Controlling the Usage of sudo

Privilege Manager provides you with Workstation policies, that are foundation policies for rapid deployment. They are accessed from the Application Policies in your Computer Group. Click Create Policy, then select Workstation Policies. Refer to Workstation Policies

These specific Workstation policies provide ways of controlling how users can execute the sudo command. They are:

  • Block sudo Commands for Non-Admin Group Users

  • Elevate sudo pmagentctl updateclientitems

Configuring Block sudo commands for non-admin group users

First, let’s look at the Block sudo commands for non-admin group users policy. This policy will block all sudo commands for users that are not a part of the Admin group. If a user is a part of the Admin group, sudo will fall back to normal operation.

In the Applications Targeted field, you see Any Command – File Spec Filter (macOS). This filter will match on any command that a user can run.

In the Inclusions list, sudo Parent Process Filter appears as a filter that must match for the policy to apply. This means that this policy will apply to processes where sudo is the parent of the process. In more simple terms, this means that this policy will apply to commands run with sudo.

If we put the Any Command – File Spec Filter (macOS) and the sudo Parent Process Filter logic together, this means that the policy will match on any command that a user could run, if and only if that command is run with sudo.

Now, you see that admin Group – User Context Filter (macOS) is included in the Exclusions list as a filter that must not match for this policy to apply. This filter will match on macOS users in the Admin group. Since this filter is excluded, this policy will not apply to users in the Admin group.

Putting this all together, this policy blocks users that are not in the admin group from running any sudo commands.

Configuring Elevate sudo pmagentctl updateclientitems

Now, let’s look at the next policy Elevate sudo pmagentctl updateclientitems. This policy allows users to run sudo pmagentctl updateclientitems in the Terminal without having to input credentials. See Terminal Commands for more information on pmagentctl.

Again, you see that sudo Parent Process Filter is listed as an Inclusion and we know from the previous policy that this means that the policy will apply to commands run with sudo.

You will see a pattern here. When you want to control the usage of sudo, you need the sudo Parent Process Filter listed in the Inclusions.

In Applications Targeted field, pmagentctl – File Spec Filter (macOS) is listed. This filter targets the Privilege Manager macOS agent’s command line utility pmagentctl.

There is another filter listed in the Inclusion section of this policy, updateclientitems – Commandline Filter (macOS). As it sounds, this filter targets the command line updateclientitems which is a subcommand of pmagentctl.

Now, putting this all together, this policy is targeting pmagentctl updateclientitems when run with sudo.

These two Workstation policies can be applied alone or together. If they are applied together, Elevate sudo pmagentctl updateclientitems will apply before Block sudo commands for non-admin group users due to their priority. All users will be allowed to run sudo pmagentctl updateclientitems without having to input credentials. All other sudo commands will be blocked for non-Admin group users. For Admin group users, all other sudo commands will fall back to normal operation.

Summary

Now that we have explored these example policies, let’s recap:

  • If you want to control the usage of sudo, the sudo Parent Process Filter needs to be added to the Inclusions.

  • You can target whatever application that can be run with sudo. In these examples, we targeted Any Command – File Spec Filter (macOS) and pmagentctl – File Spec Filter (macOS).

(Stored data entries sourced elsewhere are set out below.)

-- ==== Sys2Proof/Laws/KeepsUnits.lean ====
section
/-! SUPPORT. `Keeps` of the operations of Machine/Units.lean. -/

namespace Sys2Proof.Machine

theorem setUnit_keeps {w td : Bool} {z : State} (u : Nat) (r : UnitRec) (s : State)
    (hz : Keeps w td z s) : Keeps w td z (setUnit u r s) := by
  unfold setUnit
  repeat' first
    | with_reducible first
      | exact hz | apply KC.fold
    | (with_reducible apply Keeps.upd; dsimp only) | dsimp only | intro

theorem freeUnits_keeps {w td : Bool} {z : State} (ctx : Nat) (s : State)
    (hz : Keeps w td z s) : Keeps w td z (freeUnits ctx s) := by
  unfold freeUnits
  repeat' first
    | with_reducible first
      | exact hz | assumption | apply Keeps.ite | apply KC.fold
    | split | (with_reducible apply Keeps.upd; dsimp only) | dsimp only | intro

theorem setDom_keeps {w td : Bool} {z : State} (d : Nat) (r : Dom) (s : State)
    (hz : Keeps w td z s) : Keeps w td z (setDom d r s) := by
  unfold setDom
  repeat' first
    | with_reducible first
      | exact hz | apply KC.fold
    | (with_reducible apply Keeps.upd; dsimp only) | dsimp only | intro

theorem setJob_keeps {w td : Bool} {z : State} (ctx : Nat) (j : Job) (s : State)
    (hz : Keeps w td z s) : Keeps w td z (setJob ctx j s) := by
  unfold setJob
  repeat' first
    | with_reducible first
      | exact hz | apply KC.fold
    | (with_reducible apply Keeps.upd; dsimp only) | dsimp only | intro

theorem endJob_keeps {w td : Bool} {z : State} (ctx : Nat) (j : Job) (r : Res) (due : Nat) (s : State)
    (hz : Keeps w td z s) : Keeps w td z (endJob ctx j r due s) := by
  unfold endJob
  repeat' first
    | with_reducible first
      | exact hz | apply setJob_keeps | apply KC.fold
    | (with_reducible apply Keeps.upd; dsimp only) | dsimp only | intro

theorem dropStream_keeps {w td : Bool} {z : State} (slot id : Nat) (s : State)
    (hz : Keeps w td z s) : Keeps w td z (dropStream slot id s) := by
  unfold dropStream
  repeat' first
    | with_reducible first
      | exact hz | assumption | apply mirror_keeps | apply KC.fold
    | split | (with_reducible apply Keeps.upd; dsimp only) | dsimp only | intro

theorem endStreamId_keeps {w td : Bool} {z : State} (slot id o : Nat) (s : State)
    (hz : Keeps w td z s) : Keeps w td z (endStreamId slot id o s) := by
  unfold endStreamId
  repeat' first
    | with_reducible first
      | exact hz | assumption | apply dropStream_keeps | apply Keeps.ite | apply KC.fold
    | split | (with_reducible apply Keeps.upd; dsimp only) | dsimp only | intro

theorem endStreamOf_keeps {w td : Bool} {z : State} (j : Job) (s : State)
    (hz : Keeps w td z s) : Keeps w td z (endStreamOf j s) := by
  unfold endStreamOf
  repeat' first
    | with_reducible first
      | exact hz | apply endStreamId_keeps | apply Keeps.ite | apply KC.fold
    | split | (with_reducible apply Keeps.upd; dsimp only) | dsimp only | intro

theorem burnLeaf_keeps {w td : Bool} {z : State} (j : Job) (s : State)
    (hz : Keeps w td z s) : Keeps w td z (burnLeaf j s) := by
  unfold burnLeaf
  repeat' first
    | with_reducible first
      | exact hz | apply bump_keeps | apply evcAdd_keeps
    | dsimp only | intro

theorem refuseJob_keeps {w td : Bool} {z : State} (ctx : Nat) (j : Job) (st due : Nat) (s : State)
    (hz : Keeps w td z s) : Keeps w td z (refuseJob ctx j st due s) := by
  unfold refuseJob
  repeat' first
    | with_reducible first
      | exact hz | apply endJob_keeps | apply endStreamOf_keeps | apply burnLeaf_keeps | apply KC.fold
    | (with_reducible apply Keeps.upd; dsimp only) | dsimp only | intro

theorem forwardJob_keeps {w td : Bool} {z : State} (ctx : Nat) (j : Job) (s : State)
    (hz : Keeps w td z s) : Keeps w td z (forwardJob ctx j s) := by
  unfold forwardJob
  repeat' first
    | with_reducible first
      | exact hz | apply bump_keeps | apply evcAdd_keeps | apply ropeSend_keeps | apply setJob_keeps
      | apply Keeps.ite | apply KC.fold
    | split | (with_reducible apply Keeps.upd; dsimp only) | dsimp only | intro

theorem leaveAt_keeps {w td : Bool} {z : State} (due ctx : Nat) (j : Job) (s : State)
    (hz : Keeps w td z s) : Keeps w td z (leaveAt due ctx j s) := by
  unfold leaveAt
  repeat' first
    | with_reducible first
      | exact hz | apply refuseJob_keeps | apply forwardJob_keeps | apply Keeps.ite
    | split | dsimp only | intro

theorem forwardOrRefuse_keeps {w td : Bool} {z : State} (ctx : Nat) (j : Job) (s : State)
    (hz : Keeps w td z s) : Keeps w td z (forwardOrRefuse ctx j s) := by
  unfold forwardOrRefuse
  repeat' first
    | with_reducible first
      | exact hz | apply leaveAt_keeps
    | dsimp only | intro

theorem unmakeSlot_keeps {w td : Bool} {z : State} (s : State) (slot : Nat)
    (hz : Keeps w td z s) : Keeps w td z (unmakeSlot s slot) := by
  unfold unmakeSlot
  repeat' first
    | with_reducible first
      | exact hz | apply mirror_keeps | apply KC.fold
    | split | (with_reducible apply Keeps.upd; dsimp only) | dsimp only | intro

theorem unmake_keeps {w td : Bool} {z : State} (j : Job) (s : State)
    (hz : Keeps w td z s) : Keeps w td z (unmake j s) := by
  unfold unmake
  repeat' first
    | with_reducible first
      | exact hz | assumption | apply mirror_keeps | apply unmakeSlot_keeps | apply Keeps.ite
      | refine Keeps.foldl (fun _ _ _ => ?_) _ ?_
    | split | dsimp only | intro

theorem reserveDraw_keeps {w td : Bool} {z : State} (ctx : Nat) (n : Nat) (s : State)
    (hz : Keeps w td z s) : Keeps w td z (reserveDraw ctx n s) := by
  unfold reserveDraw
  repeat' first
    | with_reducible first
      | exact hz | apply Keeps.ite | apply KC.fold
    | split | (with_reducible apply Keeps.upd; dsimp only) | dsimp only | intro

theorem startOver_keeps {w td : Bool} {z : State} (ctx bad notBefore : Nat) (j : Job) (s : State)
    (hz : Keeps w td z s) : Keeps w td z (startOver ctx bad notBefore j s) := by
  unfold startOver
  repeat' first
    | with_reducible first
      | exact hz | apply evcAdd_keeps | apply setJob_keeps | apply reserveDraw_keeps
    | dsimp only | intro

theorem restartJob_keeps {w td : Bool} {z : State} (ctx bad notBefore : Nat) (s : State)
    (hz : Keeps w td z s) : Keeps w td z (restartJob ctx bad notBefore s) := by
  unfold restartJob
  repeat' first
    | with_reducible first
      | exact hz | apply burnLeaf_keeps | apply forwardOrRefuse_keeps | apply unmake_keeps | apply startOver_keeps
      | apply Keeps.ite | apply KC.fold
    | split | (with_reducible apply Keeps.upd; dsimp only) | dsimp only | intro

theorem collect_keeps {w td : Bool} {z : State} (src cls unit : Nat) (s : State)
    (hz : Keeps w td z s) : Keeps w td z (collect src cls unit s) := by
  unfold collect
  repeat' first
    | with_reducible first
      | exact hz | apply evcAdd_keeps | apply raise_keeps | apply Keeps.ite | apply KC.fold
    | split | (with_reducible apply Keeps.upd; dsimp only) | dsimp only | intro

theorem avalanche_keeps {td : Bool} {z : State} (after : After) (s : State)
    (hz : Keeps true td z s) : Keeps true td z (avalanche after s) := by
  unfold avalanche
  repeat' first
    | with_reducible first
      | exact hz | assumption | apply Keeps.ite | apply KC.counted | apply KC.wrote | apply KC.cleared
      | apply KC.filtered | apply KC.fold
    | split | (with_reducible apply Keeps.upd; dsimp only) | dsimp only | intro

theorem lockdownMode_keeps {w td : Bool} {z : State} (s : State)
    (hz : Keeps w td z s) : Keeps w td z (lockdownMode s) := by
  unfold lockdownMode
  repeat' first
    | with_reducible first
      | exact hz | assumption | apply Keeps.ite | apply KC.fold
    | split | (with_reducible apply Keeps.upd; dsimp only) | dsimp only | intro

theorem f3Fault_keeps {td : Bool} {z : State} (src unit : Nat) (s : State)
    (hz : Keeps true td z s) : Keeps true td z (f3Fault src unit s) := by
  unfold f3Fault
  repeat' first
    | with_reducible first
      | exact hz | apply cairnPlace_keeps | apply sendFence_keeps | apply collect_keeps | apply avalanche_keeps
      | apply lockdownMode_keeps | apply Keeps.ite
    | split | dsimp only | intro

theorem degrade_keeps {w td : Bool} {z : State} (s : State)
    (hz : Keeps w td z s) : Keeps w td z (degrade s) := by
  unfold degrade
  repeat' first
    | with_reducible first
      | exact hz | apply Keeps.ite | apply KC.fold
    | split | (with_reducible apply Keeps.upd; dsimp only) | dsimp only | intro

theorem autoOff_keeps {w td : Bool} {z : State} (u : Nat) (s : State)
    (hz : Keeps w td z s) : Keeps w td z (autoOff u s) := by
  unfold autoOff
  repeat' first
    | with_reducible first
      | exact hz | apply setDom_keeps | apply Keeps.ite | apply KC.fold
    | split | (with_reducible apply Keeps.upd; dsimp only) | dsimp only | intro

theorem fenceUnit_keeps {td : Bool} {z : State} (u notBefore : Nat) (s : State)
    (hz : Keeps true td z s) : Keeps true td z (fenceUnit u notBefore s) := by
  unfold fenceUnit
  repeat' first
    | with_reducible first
      | exact hz | apply setUnit_keeps | apply restartJob_keeps | apply degrade_keeps | apply autoOff_keeps
      | apply Keeps.ite | apply KC.wrote | apply KC.cleared | apply KC.filtered | apply KC.fold
    | split | (with_reducible apply Keeps.upd; dsimp only) | dsimp only | intro

theorem unitFault_keeps {td : Bool} {z : State} (u loc notBefore : Nat) (s : State)
    (hz : Keeps true td z s) : Keeps true td z (unitFault u loc notBefore s) := by
  unfold unitFault
  repeat' first
    | with_reducible first
      | exact hz | apply collect_keeps | apply fenceUnit_keeps
    | dsimp only | intro

theorem mismatchFault_keeps {td : Bool} {z : State} (u loc notBefore : Nat) (s : State)
    (hz : Keeps true td z s) : Keeps true td z (mismatchFault u loc notBefore s) := by
  unfold mismatchFault
  repeat' first
    | with_reducible first
      | exact hz | assumption | apply bump_keeps | apply f3Fault_keeps | apply unitFault_keeps | apply Keeps.ite
      | apply KC.fold
    | split | (with_reducible apply Keeps.upd; dsimp only) | dsimp only | intro

theorem selfCheckFault_keeps {td : Bool} {z : State} (u notBefore : Nat) (s : State)
    (hz : Keeps true td z s) : Keeps true td z (selfCheckFault u notBefore s) := by
  unfold selfCheckFault
  repeat' first
    | with_reducible first
      | exact hz | apply bump_keeps | apply f3Fault_keeps | apply unitFault_keeps | apply Keeps.ite | apply KC.fold
    | split | (with_reducible apply Keeps.upd; dsimp only) | dsimp only | intro

theorem fenceAll_keeps {td : Bool} {z : State} (s : State)
    (hz : Keeps true td z s) : Keeps true td z (fenceAll s) := by
  unfold fenceAll
  repeat' first
    | with_reducible first
      | exact hz | assumption | apply fenceUnit_keeps | refine Keeps.foldl (fun _ _ _ => ?_) _ ?_
      | refine Keeps.foldl_fst (fun _ _ _ => ?_) _ ?_ | refine Keeps.foldl_snd (fun _ _ _ => ?_) _ ?_
    | dsimp only | intro

theorem entStop_keeps {w td : Bool} {z : State} (s : State)
    (hz : Keeps w td z s) : Keeps w td z (entStop s) := by
  unfold entStop
  repeat' first
    | with_reducible first
      | exact hz | assumption | apply bump_keeps | apply raise_keeps | apply collect_keeps | apply degrade_keeps
      | apply Keeps.ite | refine Keeps.foldl (fun _ _ _ => ?_) _ ?_ | apply KC.fold
    | split | (with_reducible apply Keeps.upd; dsimp only) | dsimp only | intro

end Sys2Proof.Machine
end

  • You can add filters to the Inclusions and Exclusions sections of a policy to filter on specific command lines. Refer to the example in Configuring Elevate sudo pmagentctl updateclientitems.

    You can also filter on users or groups here; we excluded the Admin group in the Block sudo commands for non-admin group users policy so Admin users could still run sudo commands if they input credentials. Refer to the example in Configuring Block sudo commands for non-admin group users.

    This is not an exhaustive list of filters that can be added to the Inclusions and Exclusions sections.

  • In these examples we have used Deny Execute or Run as Root in the actions to block or elevate sudo usage. More or different actions can be added here.

  • It also must be noted that because we are dealing with command line tools, the Applies to All Processes option in the Advanced Settings is the only option that needs to be checked.